The likelihood of individuals with undifferentiated arthritis (UA), who exhibit joint symptoms without fulfilling the full diagnostic criteria, subsequently progressing to RA poses a clinical conundrum. Accurate prediction of this progression can facilitate early diagnosis and intervention for those at risk, while concurrently preventing overtreatment and diminishing both the health repercussions and superfluous healthcare expenditures for those unlikely to develop RA (80). Models are increasingly geared towards the evaluation of dynamic variables, reflecting shifts correlated with disease activity, such as gene expression profiles, epigenetic modifications, and a spectrum of detailed symptomatic and clinical markers.
A notable investigation sought to unearth clinically pertinent predictive biomarkers from peripheral blood CD4 T cells in UA patients, employing a support vector machine (SVM) classification model. This approach demonstrated that an integration of the pre-established Leiden predictive rule with a 12-gene risk indicator notably enhanced the prognostic capability from the original (AUC=0.74) to a significantly improved accuracy for seronegative UA patients (AUC=0.84) (29). A comparative analysis of three distinct ML algorithms revealed that a SVM model, which integrated DNA methylation profiles from 40 CpG sites with clinical parameters including disease activity score (DAS) and RF, effectively distinguished individuals with UA who were predisposed to developing RA within one year, achieving an AUC range of 0.85 to 1 (30).

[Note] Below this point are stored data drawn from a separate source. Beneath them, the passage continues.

-- ==== Sys2Proof/Syntax.lean ====
section
/-! DEFINITION. The instructions of the Tchiquel TQ8 as syntax: one constructor for each row of
the opcode table. A row that a word encodes carries the fields of that word (R41-R67); a row that is
an event of the device carries what says where the event falls, as the schedule chooses it. -/

namespace Sys2Proof

/-- The four engines of a task context (R24). -/
inductive Eng where
  | x | l | c | s
  deriving DecidableEq, Repr, Inhabited

/-- A rounding mode (R87); its code is the RM field of R56. -/
inductive Rm where
  | rne | rtz | rdn | rup | rna
  deriving DecidableEq, Repr, Inhabited

/-- An ordering scope (R57, R126). -/
inductive Scope where
  | core | cluster | bed | device | system
  deriving DecidableEq, Repr, Inhabited

/-- The rounding and saturation prefix (R56); `rm = none` is RM 111, the mode in `ctl.round`. -/
structure RndPfx where
  ftz : Bool
  sat : Bool
  rm  : Option Rm
  deriving DecidableEq, Repr, Inhabited

/-- The ordering prefix (R57). -/
structure OrdPfx where
  scope : Scope
  rel   : Bool
  acq   : Bool
  deriving DecidableEq, Repr, Inhabited

/-- The guard prefix (R60). -/
structure Guard where
  pred  : BitVec 3
  sense : Bool
  deriving DecidableEq, Repr, Inhabited

/-- The prefixes that stand before an instruction, at most one of each kind (R55). `rext` holds
EXC, EXB, EXA, EXD from the highest bits down (R58), `imm` the EXT field (R59). -/
structure Pfx where
  rnd   : Option RndPfx := none
  ord   : Option OrdPfx := none
  rext  : Option (BitVec 8) := none
  imm   : Option (BitVec 11) := none
  guard : Option Guard := none
  deriving DecidableEq, Repr, Inhabited

/-- What modifies an instruction: its prefixes and its TK field (R49). -/
structure Mods where
  pfx : Pfx := {}
  tk  : BitVec 4 := 0
  deriving DecidableEq, Repr, Inhabited

/-- A vector operand in a source field (R53): a register, a stream, an `fd` queue. -/
inductive VSrc where
  | v (n : BitVec 6) | z (n : BitVec 4) | fd (n : BitVec 2)
  deriving DecidableEq, Repr, Inhabited

/-- A vector operand in a destination field (R53): a register, a stream, a `dn` or `bk` queue. -/
inductive VDst where
  | v (n : BitVec 6) | z (n : BitVec 4) | dn (n : BitVec 2) | bk (n : BitVec 1)
  deriving DecidableEq, Repr, Inhabited

/-- The index field of a vector load: an x register or a `bk` queue (R171, R266). -/
inductive XOrBk where
  | x (n : Reg) | bk (n : BitVec 1)
  deriving DecidableEq, Repr, Inhabited

/-- A condition of `cmp` and `cmpi` (R154), in the order of its codes. -/
inductive Cond where
  | eq | ne | lt | ge | le | gt | ltu | geu | leu | gtu | bs | bz
  deriving DecidableEq, Repr, Inhabited

/-- The format of a scalar load (R169), in the order of its codes. -/
inductive LdFmt where
  | i8s | i8n | i16s | i16n | i32s | i32n | i64s
  deriving DecidableEq, Repr, Inhabited

/-- An access or element width of 8, 16, 32 or 64 bits, in the order of its codes. -/
inductive Width where
  | w8 | w16 | w32 | w64
  deriving DecidableEq, Repr, Inhabited

/-- The size of an atomic (R178): code 01 a word, 10 a quad. -/
inductive ASize where
  | word | quad
  deriving DecidableEq, Repr, Inhabited

/-- An integer element type (R194). -/
inductive IntEt where
  | i8s | i16s | i32s | i64s
  deriving DecidableEq, Repr, Inhabited

/-- A floating element type (R196). -/
inductive FltEt where
  | fp16 | bf16 | fp32 | a56
  deriving DecidableEq, Repr, Inhabited

/-- A floating element type other than A56 (R198, R199). -/
inductive FltEt3 where
  | fp16 | bf16 | fp32
  deriving DecidableEq, Repr, Inhabited

/-- The element type of a compact floating form (R65), in the order of its codes. -/
inductive CFlt where
  | fp32 | bf16 | fp16
  deriving DecidableEq, Repr, Inhabited

/-- The condition of `vcmp` (R194), in the order of its codes. -/
inductive VCond where
  | eq | ne | lt | le | gt | ge
  deriving DecidableEq, Repr, Inhabited

/-- The condition of `vfcmp` (R196), in the order of its codes. -/
inductive FCond where
  | eq | ne | lt | le | gt | ge | un
  deriving DecidableEq, Repr, Inhabited

/-- The MODE of a matrix tile (R240, R241), in the order of its codes. -/
inductive TMode where
  | float | wrap | sat
  deriving DecidableEq, Repr, Inhabited

/-- A special register (R161). -/
inductive Spr where
  | ctlWindow | ctlSplit | ctlRound | ctlPoison | ctlPrio | ctlAsid | statTask | statStall | tagmap | slotPlan
  deriving DecidableEq, Repr, Inhabited

/-- The selector of `sqext` (R276). -/
inductive Sel3 where
  | k0 | k1 | k2
  deriving DecidableEq, Repr, Inhabited

/-- The units that one group of a launch binds, each list in the order of its role indices (R33). -/
structure GroupBind where
  core   : List Nat := []
  lane   : List Nat := []
  column : List Nat := []
  slice  : List Nat := []
  bed    : List Nat := []
  matrix : List Nat := []
  deriving DecidableEq, Repr, Inhabited

/-- A proposed assignment of a launch: its groups' units and all the cores it takes (R34, R314). -/
structure Binding where
  groups : List GroupBind := []
  cores  : List Nat := []
  deriving DecidableEq, Repr, Inhabited

/-- An operand of a Malig record (R373). -/
inductive MaligOperand where
  | x (n : Nat) | v (n : Nat) | p (n : Nat) | code (n : Nat)
  | imm (z : Int)
  | label (n : Nat)
  | symbol (n : Nat)
  deriving DecidableEq, Repr, Inhabited

/-- A record of a Malig section (R373). A block's count is a number, or names a virtual x register. -/
inductive MaligRec where
  | blockOpen (mask count : Nat)
  | blockOpenReg (mask : Nat) (reg : MaligOperand)
  | blockEnd
  | label (n : Nat)
  | yieldPoint (save restore : Nat)
  | prefixParcel (kind payload : Nat)
  | stageEntry (stage label : Nat)
  | instr (space major selector : Nat) (ops : List MaligOperand)
  deriving DecidableEq, Repr, Inhabited

/-- What a maintenance slot is used for (R234): the patrol scrub, the write-back of a line that was corrected, or a sample
of telemetry (R306, R307). -/
inductive Scrub where
  | patrol
  | writeBack (line : Nat)
  | sample
  deriving DecidableEq, Repr, Inhabited

/-- A unit that acknowledges a pre-emption (R345). -/
inductive StopUnit where
  | lane (n : Nat) | matrix (n : Nat) | transfer (n : Nat)
  deriving DecidableEq, Repr, Inhabited

/-- A unit whose firmware image is replaced (R376, R380). -/
inductive FwUnit where
  | security | service (n : Nat) | columns (n : Nat) | linkPort (n : Nat) | partition (p : Nat)
  deriving DecidableEq, Repr, Inhabited

/-- A firmware image: its bytes, the key it carries for the next stage, and its signature (R376). -/
structure Image where
  bytes : List Byte
  key   : List Byte
  sig   : List Byte
  deriving DecidableEq, Repr, Inhabited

Contemporary studies report promising predictive performance in identifying at-risk individuals within the general population and in forecasting RA development in patients with UA, and that the features having the greatest impact on predictive outcomes were identified and selected as much as possible during model training in order to simplify the model and potentially improve performance and generalizability. More important than performance, however, is the potential for practical clinical application, and future studies will need to examine the generalizability of the model by testing it in populations of multiple ethnicities and regions, and tracking the progression of individuals to RA in larger prospective cohorts to observe the accuracy of the model.
3.2 Diagnosis and subtype classification of RA
The diagnostic framework for RA, especially in the context of seronegative RA, is intricate and often obstructed by the absence of potent biomarkers, impeding early detection and management (47). Investigations are thus aimed at the identification of new biomarkers to bridge this gap.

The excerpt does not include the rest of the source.